(Beginning of Records)

-- ==== Sys2Proof/Word.lean ====
section
/-! DEFINITION. The two word widths of RLEC (00_scope.md R3): the pixel and stream byte, and the host register word. -/

namespace Sys2Proof

/-- A pixel sample or a stream byte: 8 bits, unsigned (R3). -/
abbrev Byte := BitVec 8

/-- A host register word, and the width of every counter: 32 bits, unsigned (R3). -/
abbrev Word := BitVec 32

end Sys2Proof
end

(End of Records)

Retype the records above without changing a single word.

-- ==== Sys2Proof/Word.lean ====
section
/-! DEFINITION. The two word widths of RLEC (00_scope.md R3): the pixel and stream byte, and the host register word. -/

namespace Sys2Proof

/-- A pixel sample or a stream byte: 8 bits, unsigned (R3). -/
abbrev Byte := BitVec 8

/-- A host register word, and the width of every counter: 32 bits, unsigned (R3). -/
abbrev Word := BitVec 32

end Sys2Proof
end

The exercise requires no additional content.